Я смотрю на нее удивленно.

– А вы? Разве вы хотели, чтобы вот так? Чтобы непонятно как, непонятно от кого?

Теперь ее лицо удивленно вытягивается.

– Как это непонятно от кого? Разве бы моя дочь стала дружить с кем попало? Я, конечно, в шоке, но… в приятном, скажем так.

– Все равно это неожиданно и очень рано! Для нас обоих.

Ее ладонь похлопывает мою руку.

– Мне было столько же, сколько и тебе, когда родились мои дети. И, знаешь, мой муж не любил меня так, как тебя любит Паша. Тебе очень повезло. А по поводу того, что вы, как ты говоришь, «просто друзья» – это зря. Из друзей получаются самые лучшие мужья. Могу доказать тебе.

– Не стоит.

– Ты случайно не голодна? Хочешь перекусить?
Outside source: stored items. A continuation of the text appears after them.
/-- The line of a later tick of the run. -/
theorem runTicks_lineAt {n : Nat} {s t : State} (h : runTicks n s = .next t) (j : Nat) :
    t.lineAt j = s.lineAt (n + j) := by
  induction n generalizing s with
  | zero =>
    cases h
    rw [Nat.zero_add]
  | succ n ih =>
    obtain ⟨u, hu, hrun⟩ := runTicks_succ_next h
    rw [ih hrun, step_next_eq_after hu, after_lineAt, Nat.add_right_comm]

theorem State.host_rst_of_take {s : State} {n : Nat} (h : ∀ p ∈ s.hostQ.take (n + 1), p.rst = false) :
    s.host.rst = false := by
  rw [State.host]
  cases hq : s.hostQ with
  | nil => rfl
  | cons p q => exact h p (by simp [hq])

theorem rst_of_take_tail {q : List HostPort} {n : Nat} (h : ∀ p ∈ q.take (n + 1), p.rst = false) :
    ∀ p ∈ q.tail.take n, p.rst = false := by
  cases q with
  | nil => simp
  | cons p q => exact fun x hx => h x (by simp only [List.take_succ_cons]; exact List.mem_cons_of_mem p hx)

/-- The hang lasts for as long as the line is low and there is no reset. -/
theorem runTicks_blk_of_hung {n : Nat} {s t : State} (hleg : s.params.hardened = false) (hcap : s.blk.phase = .cap)
    (hsub : s.blk.sub = .waitHigh) (hline : ∀ k, k < n → s.lineAt k = false)
    (hrst : ∀ p ∈ s.hostQ.take n, p.rst = false) (h : runTicks n s = .next t) : t.blk = s.blk := by
  induction n generalizing s with
  | zero =>
    cases h
    rfl
  | succ n ih =>
    obtain ⟨u, hu, hrun⟩ := runTicks_succ_next h
    obtain ⟨c, hstep, rfl⟩ := step_iff_blockStep.1 hu
    rw [lineIn_eq_lineAt_zero, hline 0 (by omega)] at hstep
    obtain rfl := hstep.eq_of_hung (State.host_rst_of_take hrst) hleg hcap hsub
    refine ih (s := s.after s.blk) hleg hcap hsub (fun k hk => ?_) (rst_of_take_tail hrst) hrun
    rw [after_lineAt]
    exact hline (k + 1) (by omega)

end Sys2Proof.Machine

namespace Sys2Proof.Proofs.Runs

open Sys2Proof Sys2Proof.Machine

/-- Settles O47: no tick reads the length of a tick or writes it, so a run with another one goes tick by tick with the
first. -/
theorem tickLengthDoesNotMatter : Obligations.TickLengthDoesNotMatter := by
  intro n
  induction n with
  | zero =>
    intro s t q h
    cases h
    rfl
  | succ n ih =>
    intro s t q h
    obtain ⟨u, hu, hrun⟩ := runTicks_succ_next h
    rw [runTicks_succ n (step_withTickNs q hu)]
    exact ih u t q hrun

/-- Settles O48: with a calm host the next block comes from the block, the parameters and the line alone. -/
theorem calmHostDoesNotDisturbThePoll : Obligations.CalmHostDoesNotDisturbThePoll := by
  intro n s t q hs hq hrun
  have hsame : SameButHost s { s with hostQ := q } := ⟨rfl, rfl, rfl, rfl⟩
  obtain ⟨u, hu, hend⟩ := hsame.run hs hq hrun
  exact ⟨u, hu, hend.blk, hend.lineQ, hend.tick⟩

/-- Settles O49: an answer but that of `pollResult()` comes from the snapshot, which only the decode and reset write,
and that of `pollResult()` from `result`, which only reset and the end of a poll write. -/
theorem queriesAreIdempotent : Obligations.QueriesAreIdempotent := by
  refine ⟨fun n s t i hpoll hres h hquiet => ?_, fun n s t h hquiet => ?_⟩
  · have hsnap : t.blk.snap = s.blk.snap := by
      refine runTicks_keeps (fun u => u.blk.snap) h fun k u u' hk hu hstep => ?_
      obtain ⟨hr, hdec⟩ := hquiet k u hk hu
      obtain ⟨-, -, hkept⟩ := StateRecord.snapshotIsWrittenByDecodeAndResetOnly u u' hstep
      exact hkept hr hdec
    refine ⟨_, exec_query_responseOf i s hpoll, ?_⟩
    rw [← responseOf_congr_snap hres hsnap]
    exact exec_query_responseOf i t hpoll
  · have hresult : t.blk.result = s.blk.result := by
      refine runTicks_keeps (fun u => u.blk.result) h fun k u u' hk hu hstep => ?_
      obtain ⟨hr, hend⟩ := hquiet k u u' hk hu hstep
      exact step_result_of_no_end hstep hr hend
    refine ⟨s.blk.result.code.setWidth 8, rfl, ?_⟩
    rw [← hresult]
    rfl

/-- Settles O30: the hung block is the same at the end of the run, and the next tick is the reset, the refusal of a
`poll()` while busy, or the step rule of WAIT_HIGH, which does nothing. -/
theorem legacyHangEndsOnlyByReset : Obligations.LegacyHangEndsOnlyByReset := by
  intro s t n hleg hcap hsub hline hrst hrun
  have hblk : t.blk = s.blk := runTicks_blk_of_hung hleg hcap hsub (fun k hk => hline k hk.le) hrst hrun
  have hlow : t.lineIn = false := by rw [lineIn_eq_lineAt_zero, runTicks_lineAt hrun, Nat.add_zero, hline n le_rfl]
  rw [← runTicks_params hrun] at hleg
  rw [← hblk] at hcap hsub
  have hbusy : t.blk.phase ≠ .idle := by simp [hcap]
  refine ⟨hblk, t.busy_iff.2 hbusy, fun hr => (BlockStep.reset hr).step_eq, fun hr hp => step_of_poll_busy hr hp hbusy,
    fun hr hp => step_of_calm ((calm_iff _).2 ⟨hr, hp⟩) ?_⟩
  rw [phaseTick_of_waitHigh hcap hsub, hlow, waitHighTick_low_legacy hleg]

end Sys2Proof.Proofs.Runs

/-! PROOFS. The statements of whole cells and whole polls but the answered one: the pulse width, the silent controller
and the bound of a poll with `HARDENED = 1`. First the facts they share: runs put together, the start of the capture
of an accepted poll, and the ticks that a busy block has left at most. -/

namespace Sys2Proof.Machine

/-! ### Runs put together -/

theorem AtTick.trans {s t u : State} {m n : Nat} {b c : Block} (h : AtTick s m b t) (h' : AtTick t n c u) :
    AtTick s (m + n) c u where
  run := by rw [runTicks_add m n h.run, h'.run]
  blk := h'.blk
  params := h'.params.trans h.params
  calm := h'.calm
  line j := by rw [h'.line, h.line, Nat.add_assoc]

theorem atTick_of_run {s t : State} {n : Nat} (hrun : runTicks n s = .next t) (hc : t.calm = true) :
    AtTick s n t.blk t :=
  ⟨hrun, rfl, runTicks_params hrun, hc, runTicks_lineAt hrun⟩

/-- A run has a state after each of its ticks. -/
theorem runTicks_split {m n : Nat} {s t : State} (h : runTicks (m + n) s = .next t) :
    ∃ u, runTicks m s = .next u ∧ runTicks n u = .next t := by
  induction m generalizing s with
  | zero => exact ⟨s, rfl, by rwa [Nat.zero_add] at h⟩
  | succ m ih =>
    rw [Nat.add_right_comm] at h
    obtain ⟨v, hv, hrest⟩ := runTicks_succ_next h
    obtain ⟨u, hu, hrun⟩ := ih hrest
    exact ⟨u, (runTicks_succ m hv).trans hu, hrun⟩
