-- ==== Sys2Proof/Tests/Slice0.lean ====
section
/-! SUPPORT. The model's own tests, with expected values from the spec's tables and from spec/95_test_vectors.md, and a
witness for the hypotheses of each statement. -/

namespace Sys2Proof.Tests

open Sys2Proof.Machine

/-! ## Well-formedness: each check refuses an ill-formed term (10_state.md R31, 30_encoding.md R89, R91) -/

theorem test_wf_default : defaultCfg.wf = true := by decide
theorem test_wf_refuses_P_zero : ({ defaultCfg with bit0 := { P := 0, N := 22, K0 := 0 } } : Cfg).wf = false := by decide
theorem test_wf_refuses_P_wide : ({ defaultCfg with phW := 5 } : Cfg).wf = false := by decide
theorem test_wf_refuses_N_zero : ({ defaultCfg with tapeinA := { P := 18, N := 0, K0 := 0 } } : Cfg).wf = false := by
  decide
theorem test_wf_refuses_N_wide : ({ defaultCfg with entry := { P := 57, N := 65536, K0 := 0 } } : Cfg).wf = false := by
  decide
theorem test_wf_refuses_K0_not_below_P :
    ({ defaultCfg with tapeinB := { P := 22, N := 11, K0 := 22 } } : Cfg).wf = false := by decide
theorem test_wf_refuses_missing_table : ({ defaultCfg with bit1 := { P := 43, N := 44, K0 := 0 } } : Cfg).wf = false := by
  decide
theorem test_wf_refuses_short_table : ({ defaultCfg with sine := [(57, sine57), (18, sine18), (22, sine22),
    (44, sine44.dropLast)] } : Cfg).wf = false := by decide
theorem test_wf_refuses_imm_256 : (Line.byte 256).wf = false ∧ (Line.rsvd 256).wf = false := by decide
theorem test_legal_refuses_fs_7 : ({ State.reset with fs := 0b111#3 } : State).legal = false := by decide
theorem test_legal_refuses_sidx_1 : ({ State.reset with sidx := 1#1 } : State).legal = false := by decide

/-! ## Encodings, bit by bit from R80 to R82, R86, R91, R92 -/

theorem test_decode_entry : decode (.sym 0b00#2) = .ok .entry := by decide
theorem test_decode_tapein : decode (.sym 0b01#2) = .ok .tapein := by decide
theorem test_decode_bit0 : decode (.sym 0b10#2) = .ok .bit0 := by decide
theorem test_decode_bit1 : decode (.sym 0b11#2) = .ok .bit1 := by decide
theorem test_decode_segEntry : decode (.seg 0b000#3) = .ok .segEntry := by decide
theorem test_decode_segTapeinA : decode (.seg 0b001#3) = .ok .segTapeinA := by decide
theorem test_decode_segTapeinB : decode (.seg 0b010#3) = .ok .segTapeinB := by decide
theorem test_decode_segBit0 : decode (.seg 0b011#3) = .ok .segBit0 := by decide
theorem test_decode_segBit1 : decode (.seg 0b100#3) = .ok .segBit1 := by decide
theorem test_decode_reserved : decode (.seg 0b101#3) = .error (.reservedSeg 0b101#3) := by decide
/-- 95 V7 #1: word 0x0A5. -/
theorem test_decode_tokByte : decode (.tok 0b0010100101#10) = .ok (.tokByte 0xA5#8) := by decide
/-- 95 V7 #8: word 0x1FF is an END. -/
theorem test_decode_tokEnd : decode (.tok 0b0111111111#10) = .ok (.tokEnd 0xFF#8) := by decide
/-- 95 V7 #10: word 0x2AB. -/
theorem test_decode_tokError : decode (.tok 0b1010101011#10) = .ok (.tokError 0xAB#8) := by decide
/-- 95 V7 #12: word 0x300. -/
theorem test_decode_tokRsvd : decode (.tok 0b1100000000#10) = .ok (.tokRsvd 0x00#8) := by decide

theorem test_table_words :
    decodeTableWord 8 1 = some .tapein ∧ decodeTableWord 8 4 = some .segBit1 ∧ decodeTableWord 3 1 = some .segTapeinA ∧
    decodeTableWord 24 2 = some .segTapeinB ∧ decodeTableWord 16 0x0A5 = some (.tokByte 0xA5#8) ∧
    decodeTableWord 16 0x300 = some (.tokRsvd 0x00#8) ∧ decodeTableWord 8 5 = none ∧ decodeTableWord 16 0x400 = none := by
  decide

/-- The default descriptor words of R86. -/
theorem test_descriptors :
    (defaultCfg.row .entry).descriptor 6 16 = 0x0E6DA680 ∧ (defaultCfg.row .tapeinA).descriptor 6 16 = 0x04800240 ∧
    (defaultCfg.row .tapeinB).descriptor 6 16 = 0x058002CB ∧ (defaultCfg.row .bit0).descriptor 6 16 = 0x05800580 ∧
    (defaultCfg.row .bit1).descriptor 6 16 = 0x0B000B00 := by decide

/-- The source expressions of R30 in exact arithmetic, rounded to the nearest integer. -/
theorem test_source_expressions :
    (Config.sampleRate * 1300 * 2 + 1000000) / 2000000 = 57 ∧ Config.sampleRate * 106 / 100 = 46746 ∧
    (Config.sampleRate * 400 * 2 + 1000000) / 2000000 = 18 ∧ (Config.sampleRate * 500 * 2 + 1000000) / 2000000 = 22 ∧
    (Config.sampleRate * 1000 * 2 + 1000000) / 2000000 = 44 := by decide

/-- 95 V5: 0xA5 MSB first. -/
theorem test_bitsyms_A5 : bitsyms 0xA5#8 = [.bit1, .bit0, .bit1, .bit0, .bit0, .bit1, .bit0, .bit1] := by decide
/-- 95 V6. -/
theorem test_checksums :
    checksum [0xA5#8, 0x3C#8] = 0x66#8 ∧ checksum [0x12#8, 0x34#8, 0x56#8] = 0x8F#8 ∧
    checksum [0x41#8, 0x42#8, 0x43#8] = 0xBF#8 := by decide
/-- R91. -/
theorem test_text : (Instr.tokByte 0xA5#8).text = "tok.byte 0xA5" := by decide
theorem test_assemble : (Line.byte 0x41).assemble = some (.tokByte 0x41#8) ∧ (Line.byte 256).assemble = none := by decide
/-- R92: the words 0x0A5, 0x03C, 0x100 of 95 P4. -/
theorem test_tokStream : (tokStream [0xA5#8, 0x3C#8]).map (fun i => (encode i).toNat) = [0x0A5, 0x03C, 0x100] := by decide

/-- 95 V1 and the sub-table sums of R101. -/
theorem test_lut_points :
    defaultCfg.lut 57 28 = some 133#8 ∧ defaultCfg.lut 57 29 = some 120#8 ∧ defaultCfg.lut 18 13 = some 1#8 ∧
    defaultCfg.lut 44 11 = some 254#8 ∧ defaultCfg.lut 44 33 = some 0#8 ∧ defaultCfg.lut 22 22 = none := by decide
theorem test_lut_sums :
    (sine57.map BitVec.toNat).sum = 7211 ∧ (sine18.map BitVec.toNat).sum = 2278 ∧ (sine22.map BitVec.toNat).sum = 2784 ∧
    (sine44.map BitVec.toNat).sum = 5568 := by decide

/-! ## One step at a time -/

/-- Does the outcome go on, in a state that satisfies `p`? -/
def nextIs (o : Host.Outcome State Fault Refusal) (p : State → Bool) : Bool :=
  match o with
  | .next t => p t
  | .fault _ => false
  | .refused _ => false

/-- The registers that change while samples are delivered. -/
def pos (s : State) : BitVec 3 × BitVec 3 × BitVec 2 × BitVec 1 × Nat × Nat := (s.fs, s.bc, s.sym, s.sidx, s.ph, s.rem)

/-- After the Preamble (95 V7), with the checksum `c` and the pins `e` next. -/
def waiting (c : Byte) (e : Edge) : State :=
  { State.resetWith defaultCfg [e] with fs := FS.payWait, cks := c, sym := 0b01#2, sidx := 1#1, ph := 0, rem := 0 }

/-- The state of 95 V2 with these registers, its sink accepting. -/
def sending (fs : BitVec 3) (sh : Byte) (bc : BitVec 3) (sym : BitVec 2) (sidx : BitVec 1) (ph rem : Nat) : State :=
  { State.resetWith defaultCfg [acceptEdge] with
    fs := fs, sh := sh, cks := 0x66#8, bc := bc, sym := sym, sidx := sidx, ph := ph, rem := rem }

/-- 95 V2 #1. -/
theorem test_emit_first : nextIs (step { State.reset with edges := [acceptEdge] })
    (fun t => pos t == (FS.preEntry, 0, 0b00#2, 0, 1, 46745) && t.trace == [.sample 127#8]) = true := by decide
/-- 95 V2 #2: the phase wraps. -/
theorem test_emit_wraps : nextIs (step (sending FS.preEntry 0 0 0b00#2 0 56 46690))
    (fun t => pos t == (FS.preEntry, 0, 0b00#2, 0, 0, 46689) && t.trace == [.sample 113#8]) = true := by decide
/-- 95 V2 #3. -/
theorem test_emit_ends_entry : nextIs (step (sending FS.preEntry 0 0 0b00#2 0 5 1))
    (fun t => pos t == (FS.preTapein, 0, 0b01#2, 0, 0, 9) && t.trace == [.sample 193#8]) = true := by decide
/-- 95 V2 #4. -/
theorem test_emit_advances_tapein : nextIs (step (sending FS.preTapein 0 0 0b01#2 0 8 1))
    (fun t => pos t == (FS.preTapein, 0, 0b01#2, 1, 11, 11) && t.trace == [.sample 170#8]) = true := by decide
/-- 95 V2 #6. -/
theorem test_emit_ends_preamble : nextIs (step (sending FS.preTapein 0 0 0b01#2 1 21 1))
    (fun t => pos t == (FS.payWait, 0, 0b01#2, 1, 0, 0) && t.trace == [.sample 91#8]) = true := by decide
/-- 95 V2 #7. -/
theorem test_emit_next_bit : nextIs (step (sending FS.payBits 0xA5 7 0b11#2 0 43 1))
    (fun t => pos t == (FS.payBits, 6, 0b10#2, 0, 0, 22) && t.trace == [.sample 108#8]) = true := by decide
/-- 95 V2 #8. -/
theorem test_emit_ends_byte : nextIs (step (sending FS.payBits 0xA5 0 0b11#2 0 43 1))
    (fun t => pos t == (FS.payWait, 0, 0b11#2, 0, 0, 0) && t.trace == [.sample 108#8]) = true := by decide
/-- 95 V2 #9. -/
theorem test_emit_ends_frame : nextIs (step (sending FS.trlBits 0x66 0 0b10#2 0 21 1))
    (fun t => pos t == (FS.done, 0, 0b10#2, 0, 0, 0) && t.status == 0x05#8) = true := by decide
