-- ==== Sys2Proof/Syntax.lean ====
section
/-! DEFINITION. The command set: one constructor per row of spec/opcode_table.json (30_encoding.md R62, R67). -/

namespace Sys2Proof

/-- A decoded command. Operands are the fields of 30_encoding.md R61; a bit count is a number (R64), bounded by
`Instr.wellFormed`. -/
inductive Instr where
  /-- 42_control.md R120. -/
  | nop
  /-- 40_lfsr_engine.md R85 on U0. -/
  | config0 (taps : BitVec 16) (width otap : BitVec 5)
  /-- 40_lfsr_engine.md R85 on U1. -/
  | config1 (taps : BitVec 16) (width otap : BitVec 5)
  /-- 40_lfsr_engine.md R85 on U2. -/
  | config2 (taps : BitVec 16) (width otap : BitVec 5)
  /-- 40_lfsr_engine.md R87 on U0. -/
  | seed0 (v : BitVec 16)
  /-- 40_lfsr_engine.md R87 on U1. -/
  | seed1 (v : BitVec 16)
  /-- 40_lfsr_engine.md R87 on U2. -/
  | seed2 (v : BitVec 16)
  /-- 40_lfsr_engine.md R89 on U0. -/
  | step0 (n : Nat)
  /-- 40_lfsr_engine.md R89 on U1. -/
  | step1 (n : Nat)
  /-- 40_lfsr_engine.md R89 on U2. -/
  | step2 (n : Nat)
  /-- 41_gold_generator.md R104, R105. -/
  | prn (id : BitVec 8)
  /-- 41_gold_generator.md R107. -/
  | gold (n : Nat)
  /-- 42_control.md R121. -/
  | clear (mask : BitVec 3)
  deriving DecidableEq, Repr

end Sys2Proof
end

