-- ==== Sys2Proof/Machine/Control.lean ====
section
/-! DEFINITION. The control commands NOP and CLEAR (42_control.md). -/

namespace Sys2Proof.Machine

/-- NOP (42_control.md R120). -/
def execNop (s : State) : Result := .next s

/-- CLEAR's effect: the selected registers only, mask bit 0 SHIFT, bit 1 ERRCODE, bit 2 CHIPCNT (42_control.md R121). -/
def clearRegs (m : BitVec 3) (s : State) : State :=
  { s with
    shift := if m.getLsbD 0 then 0 else s.shift
    errcode := if m.getLsbD 1 then 0 else s.errcode
    chipcnt := if m.getLsbD 2 then 0 else s.chipcnt }

/-- CLEAR (42_control.md R121). -/
def execClear (m : BitVec 3) (s : State) : Result := .next (clearRegs m s)

end Sys2Proof.Machine
end

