-- ==== Sys2Proof/Laws/PerInstr.lean ====
section
/-! SUPPORT. The family EncodesRow: a command's word is selected by its own row of the opcode table
(30_encoding.md R67). -/

namespace Sys2Proof.Laws.EncodesRow

/-- The word of a well-formed command is selected by the row that bears its mnemonic. -/
def Statement (i : Instr) : Prop :=
  i.wellFormed = true → ∃ r ∈ opcodeTable, r.mnemonic = i.mnemonic ∧ r.selects (encode i) = true

theorem nop : Statement .nop := fun _ => ⟨⟨"NOP", 0x00000000, 0xFFFFFFFF⟩, by decide, by decide, by decide⟩

/-- A row is shown to select a word by its number above the row's free bits. -/
theorem byRow {i : Instr} (r : OpcodeRow) (k : Nat) (hr : r ∈ opcodeTable)
    (hn : r.mnemonic = i.mnemonic) (hm : r.mask = BitVec.allOnes 32 <<< k) (hp : r.pattern.toNat % 2 ^ k = 0)
    (hw : (encode i).toNat / 2 ^ k = r.pattern.toNat / 2 ^ k) : Statement i :=
  fun _ => ⟨r, hr, hn, (selects_iff_div hm hp _).2 hw⟩

theorem config0 (taps : BitVec 16) (width otap : BitVec 5) : Statement (.config0 taps width otap) :=
  byRow ⟨"CONFIG_0", 0x10000000, 0xFC000000⟩ 26 (by decide) rfl (by decide) (by decide) (by
    simp [encode, encodeC_toNat]; omega)

theorem config1 (taps : BitVec 16) (width otap : BitVec 5) : Statement (.config1 taps width otap) :=
  byRow ⟨"CONFIG_1", 0x14000000, 0xFC000000⟩ 26 (by decide) rfl (by decide) (by decide) (by
    simp [encode, encodeC_toNat]; omega)

theorem config2 (taps : BitVec 16) (width otap : BitVec 5) : Statement (.config2 taps width otap) :=
  byRow ⟨"CONFIG_2", 0x18000000, 0xFC000000⟩ 26 (by decide) rfl (by decide) (by decide) (by
    simp [encode, encodeC_toNat]; omega)

theorem seed0 (v : BitVec 16) : Statement (.seed0 v) :=
  byRow ⟨"SEED_0", 0x20000000, 0xFFFF0000⟩ 16 (by decide) rfl (by decide) (by decide) (by
    simp [encode, encodeU_toNat]; omega)

theorem seed1 (v : BitVec 16) : Statement (.seed1 v) :=
  byRow ⟨"SEED_1", 0x24000000, 0xFFFF0000⟩ 16 (by decide) rfl (by decide) (by decide) (by
    simp [encode, encodeU_toNat]; omega)

theorem seed2 (v : BitVec 16) : Statement (.seed2 v) :=
  byRow ⟨"SEED_2", 0x28000000, 0xFFFF0000⟩ 16 (by decide) rfl (by decide) (by decide) (by
    simp [encode, encodeU_toNat]; omega)

theorem step0 (n : Nat) : Statement (.step0 n) :=
  byRow ⟨"STEP_0", 0x30000000, 0xFFFF0000⟩ 16 (by decide) rfl (by decide) (by decide) (by
    simp [encode, encodeU_toNat]; omega)

theorem step1 (n : Nat) : Statement (.step1 n) :=
  byRow ⟨"STEP_1", 0x34000000, 0xFFFF0000⟩ 16 (by decide) rfl (by decide) (by decide) (by
    simp [encode, encodeU_toNat]; omega)

theorem step2 (n : Nat) : Statement (.step2 n) :=
  byRow ⟨"STEP_2", 0x38000000, 0xFFFF0000⟩ 16 (by decide) rfl (by decide) (by decide) (by
    simp [encode, encodeU_toNat]; omega)

theorem prn (id : BitVec 8) : Statement (.prn id) :=
  byRow ⟨"PRN", 0x40000000, 0xFFFFFF00⟩ 8 (by decide) rfl (by decide) (by decide) (by
    simp [encode, encodeP_toNat]; omega)

theorem gold (n : Nat) : Statement (.gold n) :=
  byRow ⟨"GOLD", 0x50000000, 0xFFFF0000⟩ 16 (by decide) rfl (by decide) (by decide) (by
    simp [encode, encodeG_toNat]; omega)

theorem clear (m : BitVec 3) : Statement (.clear m) :=
  byRow ⟨"CLEAR", 0x60000000, 0xFFFFFFF8⟩ 3 (by decide) rfl (by decide) (by decide) (by
    simp [encode, encodeK_toNat]; omega)

end Sys2Proof.Laws.EncodesRow
end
Я оглядываюсь. Вокруг шумно, много народу, в нос бьет запах картошки и бургеров, а тошнота больше не накатывает.

– Я не против.

– Тогда пойдем. – Она встает и протягивает мне руку. – Здесь недалеко.


Пока мы шли по улице, мама моего парня задавала мне кучу вопросов, делилась опытом и травила разные байки. Приятно было на душе просто оттого, что можно поделиться с кем-то, кто меня поймет. Токсикоз, роды, растяжки – мы обсудили гораздо больше, чем полагается для первого тесного общения со свекровью. И вообще, ее реакция… ну, знаете… эта женщина очень сильно меня удивила.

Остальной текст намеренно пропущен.